I listen to some supposedly really smart people parse the situation in Egypt, Syria, Libya and elsewhere. And I keep waiting. Okay? Now, tell us the real problem! Once in a great while, a writer like Jeffrey Goldberg will tackle the subject—but few if any others.

The president does not refer to it. I doubt Fox News even knows the subject—nor cares. It did not come up in Paris where The Foreign Ministers of the U.S., France and Britain all congratulated each other (and the Russians) for a “solution” to chemical weapons in Syria and who holds them.

What is it I’m speaking about? Well, good friends, go back to World War I. Take a look at the world. The Middle East was dominated not by Russia or the U.S. or even individual dictators. It was ruled by the Ottoman Empire, headquartered in Turkey. The sultan of the Empire was smart enough to stay out of the conflict spreading from Australia to Russia and eventually to the U.S.

The European Strategy, in addition to crushing the Kaiser and the Germanic peoples, was to dismantle the Ottoman Empire and whack it up amongst themselves. Hey! All that oil was there for the taking. Oil was going to be BIG in the post war world. Sea routes, the Suez Canal. All they had to do was dismantle the Ottoman Empire. So, they sucked the sultan into joining the Germans when the Brits went into Turkish waters to attack a German warship that had asked for sanctuary there.

What followed was a bloody but ultimately successful takeover of all the lands formerly held by the sultan and his acolytes. In order to accomplish this, the French and English promised the Arab tribes their own land if they would help in the war. “Lawrence of Arabia” got it mostly right.

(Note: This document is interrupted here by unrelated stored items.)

-- ==== Sys2Proof/Word.lean ====
section
/-! DEFINITION. Word.lean: the one word of the hardware, the unsigned 8-bit byte (spec/00_scope.md R6).
Addresses and the program counter are plain natural numbers (R6, R24), reached with `toNat`. -/

namespace Sys2Proof

/-- Every register value, memory cell, operand byte and flag-register value is an unsigned 8-bit number
(00_scope.md R6). -/
abbrev Byte := BitVec 8

end Sys2Proof
end

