-- ==== Sys2Proof/Machine/Flags.lean ====
section
/-! DEFINITION. Machine/Flags.lean: the flag register's bits (spec/10_state.md R26) and the one flag computation, CMP's
(41_alu.md R108). ADD, SUB, MUL and DIV compute no flag (41_alu.md R100). -/

namespace Sys2Proof.Machine

/-- Bit 0, E (Equal): read by JEQ and JNE (10_state.md R26). -/
def flagE (fl : Byte) : Bool := fl.getLsbD 0

/-- Bit 1, G (Greater-than): read by no instruction (10_state.md R26). -/
def flagG (fl : Byte) : Bool := fl.getLsbD 1

/-- Bit 2, L (Less-than): read by no instruction (10_state.md R26). -/
def flagL (fl : Byte) : Bool := fl.getLsbD 2

/-- The whole flag register after CMP of `x` with `y`, compared unsigned (41_alu.md R108). -/
def compareFlags (x y : Byte) : Byte :=
  if x = y then 0b00000001
  else if y.toNat < x.toNat then 0b00000010
  else 0b00000100

end Sys2Proof.Machine
end

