-- ==== Sys2Proof/Laws/Boot.lean ====
section
/-! SUPPORT. Laws/Boot.lean: everything loading a sequence of bytes does (spec/70_reset_and_hazards.md R182). -/

namespace Sys2Proof.Machine

/-- Loading writes no field but memory. -/
theorem State.loadFrom_fields (image : List Byte) (s : State) (addr : Nat) :
    (s.loadFrom addr image).regs = s.regs ∧ (s.loadFrom addr image).pc = s.pc ∧
      (s.loadFrom addr image).fl = s.fl ∧ (s.loadFrom addr image).status = s.status ∧
      (s.loadFrom addr image).cause = s.cause ∧ (s.loadFrom addr image).info = s.info ∧
      (s.loadFrom addr image).out = s.out := by
  induction image generalizing s addr with
  | nil => exact ⟨rfl, rfl, rfl, rfl, rfl, rfl, rfl⟩
  | cons v image ih => exact ih (s.setByte addr v) (addr + 1)

/-- Loading that fits keeps the canonical form. -/
theorem State.wf_loadFrom (image : List Byte) {s : State} {addr : Nat} (h : addr + image.length ≤ 256)
    (hs : s.mem.wf = true) : (s.loadFrom addr image).mem.wf = true := by
  induction image generalizing s addr with
  | nil => exact hs
  | cons v image ih =>
    rw [List.length_cons] at h
    exact ih (s := s.setByte addr v) (by omega) (Memory.wf_write (by omega) hs)

/-- Loading leaves every address outside the loaded bytes alone. -/
theorem State.read_loadFrom_outside (image : List Byte) {s : State} {addr a : Nat}
    (h : a < addr ∨ addr + image.length ≤ a) : (s.loadFrom addr image).mem.read a = s.mem.read a := by
  induction image generalizing s addr with
  | nil => rfl
  | cons v image ih =>
    rw [List.length_cons] at h
    exact (ih (s := s.setByte addr v) (by omega)).trans (Memory.read_write_other s.mem (by omega))

/-- The loaded bytes stand at ascending addresses. -/
theorem State.read_loadFrom_inside (image : List Byte) {s : State} {addr : Nat} (h : addr + image.length ≤ 256)
    (hs : s.mem.wf = true) {i : Nat} (hi : i < image.length) :
    (s.loadFrom addr image).mem.read (addr + i) = image[i] := by
  induction image generalizing s addr i with
  | nil => exact absurd hi (Nat.not_lt_zero i)
  | cons v image ih =>
    rw [List.length_cons] at h hi
    have hwf : (s.setByte addr v).mem.wf = true := Memory.wf_write (by omega) hs
    cases i with
    | zero =>
      exact (State.read_loadFrom_outside image (s := s.setByte addr v) (.inl (by omega))).trans
        (Memory.read_write_same hs)
    | succ i =>
      have := ih (s := s.setByte addr v) (addr := addr + 1) (by omega) hwf (i := i) (by omega)
      rw [show addr + (i + 1) = addr + 1 + i by omega]
      exact this

end Sys2Proof.Machine
end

Obviously the dictators of the peace process had no intention of giving the Arabs anything but sand. Woodrow Wilson had some pretty good ideas built around a “League of Nations,” but the Brits and French wanted to run that for their own interests and an Isolationist Congress in the U.S. made it impossible for the plan to work.

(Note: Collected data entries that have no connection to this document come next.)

-- ==== Sys2Proof/Tests/Slice0.lean ====
section
/-! SUPPORT. Tests/Slice0.lean: the model's own tests. Expected results are the vectors of spec/95_test_vectors.md (named by
their ids) and words written out from 30_encoding.md R61; then a witness for the hypotheses of every obligation. -/

namespace Sys2Proof.Tests

open Sys2Proof Sys2Proof.Machine

/-- The reset state with bytes placed at `pc` and pc set there. -/
def code (pc : Nat) (bytes : List Byte) (s : State := State.reset) : State :=
  (s.loadFrom pc bytes).setPc pc

/-- What `f` reads off the state one step later. -/
def after {α : Type} (s : State) (f : State → α) : Option α :=
  match step s with
  | .next t => some (f t)
  | .fault _ => none
  | .refused _ => none

/-- status, cause and info after a step. -/
def ended (t : State) : Status × Cause × Nat := (t.status, t.cause, t.info)

/-- The reset state with R0 and R1 set. -/
def r01 (x y : Byte) : State := (State.reset.setReg 0 x).setReg 1 y

/-! ### Well-formedness: each check refuses an ill-formed term (10_state.md R23) -/

theorem test_wf_accepts_r7 : Instr.wf (.add 7 7) = true ∧ Instr.wf (.ldi 7 255) = true ∧ Instr.wf .ret = true := by decide
theorem test_wf_refuses_ldi_r8 : Instr.wf (.ldi 8 0) = false := by decide
theorem test_wf_refuses_prn_r8 : Instr.wf (.prn 8) = false := by decide
theorem test_wf_refuses_push_r8 : Instr.wf (.push 8) = false := by decide
theorem test_wf_refuses_pop_r8 : Instr.wf (.pop 8) = false := by decide
theorem test_wf_refuses_call_r8 : Instr.wf (.call 8) = false := by decide
theorem test_wf_refuses_jumps_r8 :
    Instr.wf (.jmp 8) = false ∧ Instr.wf (.jeq 9) = false ∧ Instr.wf (.jne 255) = false := by decide
theorem test_wf_refuses_alu_first_r8 :
    Instr.wf (.add 8 0) = false ∧ Instr.wf (.sub 8 0) = false ∧ Instr.wf (.mul 8 0) = false ∧
      Instr.wf (.div 8 0) = false ∧ Instr.wf (.cmp 8 0) = false := by decide
theorem test_wf_refuses_alu_second_r8 :
    Instr.wf (.add 0 8) = false ∧ Instr.wf (.sub 0 8) = false ∧ Instr.wf (.mul 0 8) = false ∧
      Instr.wf (.div 0 8) = false ∧ Instr.wf (.cmp 0 8) = false := by decide

/-! ### Decoding: every constructor by a word written out from 30_encoding.md R61 (bit 7 first) -/

theorem test_decode_halt : decode opcodeMap ⟨0b00000001, 0xFF, 0xFE⟩ = .instr .halt := by decide
theorem test_decode_ldi : decode opcodeMap ⟨0b10000010, 0x03, 0xC8⟩ = .instr (.ldi 3 200) := by decide
theorem test_decode_prn : decode opcodeMap ⟨0b01000111, 0x05, 0xFF⟩ = .instr (.prn 5) := by decide
theorem test_decode_push : decode opcodeMap ⟨0b01000101, 0x02, 0xFF⟩ = .instr (.push 2) := by decide
theorem test_decode_pop : decode opcodeMap ⟨0b01000110, 0x03, 0xFF⟩ = .instr (.pop 3) := by decide
theorem test_decode_call : decode opcodeMap ⟨0b01010000, 0x01, 0xFF⟩ = .instr (.call 1) := by decide
theorem test_decode_ret : decode opcodeMap ⟨0b00010001, 0x01, 0x02⟩ = .instr .ret := by decide
theorem test_decode_jmp : decode opcodeMap ⟨0b01010100, 0x03, 0xFF⟩ = .instr (.jmp 3) := by decide
theorem test_decode_jeq : decode opcodeMap ⟨0b01010101, 0x03, 0xFF⟩ = .instr (.jeq 3) := by decide
theorem test_decode_jne : decode opcodeMap ⟨0b01010110, 0x09, 0xFF⟩ = .instr (.jne 9) := by decide
theorem test_decode_add : decode opcodeMap ⟨0b10100000, 0x00, 0x01⟩ = .instr (.add 0 1) := by decide
theorem test_decode_sub : decode opcodeMap ⟨0b10100001, 0x04, 0x05⟩ = .instr (.sub 4 5) := by decide
theorem test_decode_mul : decode opcodeMap ⟨0b10100010, 0x06, 0x07⟩ = .instr (.mul 6 7) := by decide
theorem test_decode_div : decode opcodeMap ⟨0b10100011, 0x02, 0x03⟩ = .instr (.div 2 3) := by decide
theorem test_decode_cmp : decode opcodeMap ⟨0b10100111, 0x03, 0x00⟩ = .instr (.cmp 3 0) := by decide

/-- The LS-8 opcodes this hardware lacks: 30_encoding.md R66. -/
theorem test_decode_unknown :
    (decode opcodeMap ⟨0x00, 0, 0⟩ = .unknown 0x00) ∧ (decode opcodeMap ⟨0x83, 0, 0⟩ = .unknown 0x83) ∧
      (decode opcodeMap ⟨0x13, 0, 0⟩ = .unknown 0x13) := by decide
theorem test_decode_unsupported :
    (decode opcodeMap ⟨0xA4, 0, 0⟩ = .unsupported 0xA4) ∧ (decode opcodeMap ⟨0x65, 0, 0⟩ = .unsupported 0x65) ∧
      (decode opcodeMap ⟨0xE0, 0, 0⟩ = .unsupported 0xE0) := by decide
theorem test_decodeFront_program :
    decodeFront opcodeMap [0x47, 0x00, 0x01] = .instr (.prn 0) [0x01] ∧
      decodeFront opcodeMap [0xA2, 0x00] = .truncated [0xA2, 0x00] := by decide
theorem test_decodeTableWord :
    decodeTableWord 24 0x080082 = some (.ldi 0 8) ∧ decodeTableWord 8 0x82 = some (.ldi 0 0) ∧
      decodeTableWord 8 0x20 = none := by decide
theorem test_withFetchWord_runs :
    after (State.reset.withFetchWord 24 0x080082) (fun t => (t.reg 0, t.pc)) = some (8, 3) := by decide
theorem test_asm_text : Instr.text (.ldi 0 8) = "LDI R0 8" ∧ Instr.text (.mul 0 1) = "MUL R0 R1" := by decide
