-- ==== Sys2Proof/Machine/Run.lean ====
section
/-! DEFINITION. What one input of the host does: Core on a command word, Call through the boundary, reset
(00_scope.md R11; 30_encoding.md R67, R74; 60_exceptions.md R200, R204; 70_reset_and_hazards.md R230). -/

namespace Sys2Proof.Machine

/-- Core: a command word is decoded and its instruction run, or ILLEGAL_OP is raised and nothing computed (R11, R204). -/
def runCommand (w : CmdWord) (s : State) : Host.Outcome State Fault Refusal :=
  match decode w with
  | .ok i => exec i (s.onPort w)
  | .error (.illegalOp op) => .next ((s.onPort w).raise (.illegalOp op))

/-- Call: the boundary converts the caller's values, then encodes and presents the command word to Core; a boundary
error is raised before any command word exists (R11, R74), and a value that is no number is refused (D23). -/
def runCall (c : Call) (s : State) : Host.Outcome State Fault Refusal :=
  match c.toInstr with
  | .ok i => runCommand (encode i) s
  | .error (.fault info) => .next (s.raise info)
  | .error .notNumeric => .refused .notNumeric

/-- One input of the host. -/
def runInput (x : HostInput) (s : State) : Host.Outcome State Fault Refusal :=
  match x with
  | .command w => runCommand w s
  | .call c => runCall c s
  | .reset => .next s.resetResponse

end Sys2Proof.Machine
end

Meanwhile, no one paid any attention to history—specifically of Islam. They cared not about Shia or Sunni. They cared little for clans or loyalties among tribes, or the lack thereof. Oil. They wanted oil and sea routes and spices and the other spoils of war. So, as part of the Grand Bargain that resulted in WWII, they created borders where there were none, made nations with no loyal citizens and installed kings and dictators to replace the sultan.

There appeared on the world map nations such as Syria/Lebanon, Jordan (Ah! There is the gem that the British gave to the Arabs for their loyalty during the war), Iraq, Iran and a small, mandated piece of ground, less than one percent of the total landmass and called it “Palestine.”

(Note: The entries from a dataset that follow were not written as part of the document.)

-- ==== Sys2Proof/Machine/Spelling.lean ====
section
/-! DEFINITION. How the spec spells commands: the hexadecimal spelling of a command word and the assembler syntax
(30_encoding.md R72, R73). It has no effect on what a command does (92_eei_decisions.md D22). -/

namespace Sys2Proof.Machine

/-- The hexadecimal digit of a number below 16; its letter case, which the spec leaves open, is lower here: DESIGN
CHOICE, log 16. -/
def hexDigit (n : Nat) : Char := if n < 10 then Char.ofNat (48 + n) else Char.ofNat (87 + n)

/-- The last n hexadecimal digits of v, most significant first. -/
def hexDigits (n v : Nat) : List Char :=
  match n with
  | 0 => []
  | n + 1 => hexDigits n (v / 16) ++ [hexDigit (v % 16)]

/-- A byte literal of the assembler: 0x and two digits (R72). -/
def spellByte (b : Byte) : List Char := '0' :: 'x' :: hexDigits 2 b.toNat

/-- The State of the assembler: its 16 bytes in flat order as two-digit numbers with spaces between, in braces
(characters 123 and 125) (R72). -/
def spellBlock (f : Block) : List Char :=
  Char.ofNat 123 :: [' '].intercalate (f.toList.map fun b => hexDigits 2 b.toNat) ++ [Char.ofNat 125]

/-- How many digits a command word is spelled with (R73): 38, but 6 (its low 24 bits) for a byte operation with S = 0.
A word with an illegal OP and S = 0, of which R73 does not speak, has 6 digits too, as the spec's own illegal words have
(95_test_vectors.md L2-6, P4): DEDUCED, log 16. A state operation keeps its 38 digits whatever S is. -/
def spelledDigits (w : CmdWord) : Nat := if fieldS w = zeroBlock ∧ readsS (fieldOP w) = false then 6 else 38

/-- A command word: 0x and its hexadecimal digits, most significant first (R73). -/
def spellWord (w : CmdWord) : List Char := '0' :: 'x' :: hexDigits (spelledDigits w) w.toNat

/-- An instruction in the assembler syntax (R72). -/
def spellInstr (i : Instr) : List Char :=
  match i with
  | .gfDbl a => "gf.dbl a=".toList ++ spellByte a
  | .gfMul a b => "gf.mul a=".toList ++ spellByte a ++ ", b=".toList ++ spellByte b
  | .affFwdG a => "aff.fwd.g a=".toList ++ spellByte a
  | .affFwdS a => "aff.fwd.s a=".toList ++ spellByte a
  | .affInvG a => "aff.inv.g a=".toList ++ spellByte a
  | .affInvS a => "aff.inv.s a=".toList ++ spellByte a
  | .shrG st => "shr.g s=".toList ++ spellBlock st
  | .shrS st => "shr.s s=".toList ++ spellBlock st
  | .mixc st => "mixc s=".toList ++ spellBlock st

end Sys2Proof.Machine
end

They carefully protected their interest by selecting rulers that they could control, pay and keep in power. The U.S. was left out of all this and had to content themselves with doing the same thing in Central and South America: installing dictators and controlling bananas and pineapple.

Cobbled together with no national interests, nations only because the conquerors said they were, the elements of a monumental explosion were in place. Shia hated Sunni just as much as Sunni hated Shia. Loyalty was not to any arbitrary lines drawn on a map. Loyalty was “me against my brother, my brother and I against my cousin, my cousin, my brother and I against you.” And all of this held together by brutal rulers. Explosion was inevitable.

When the kings and/or dictators became ineffective, the “major powers” exchanged them for others. America finally got into the game. Iran had a benevolent king but the U.S. was not sure of a steady flow of oil, so we replaced the king with a shah. The rest as they say, is history.

Shia and Sunni continued to boil under the surface. As the U.S. blundered in Iraq, the minority Sunni no longer in charge, Shia militants came out of the shadows where Saddam had put them and the carnage goes on to this day.

Syria is engaged in a civil war. It is not a war of the people against Assad. It is Sunni against Alawite and the rest of Shia Islam. The fighters of Hezballah are not there to shore up the regime—they are there for the War To Come. And that war my friend, is simmering and occasionally exploding all over the Middle East.

When it becomes an area conflict, all loyalties will be to the clans, the tribes. The Sunni Saudis will pour money in to protect their interests. The Shia Iranians (Islam but not Arabs) will make their move. It makes all this posturing about chemical weapons and should America get involved almost academic. The elephant is in the room. He will not sit for long.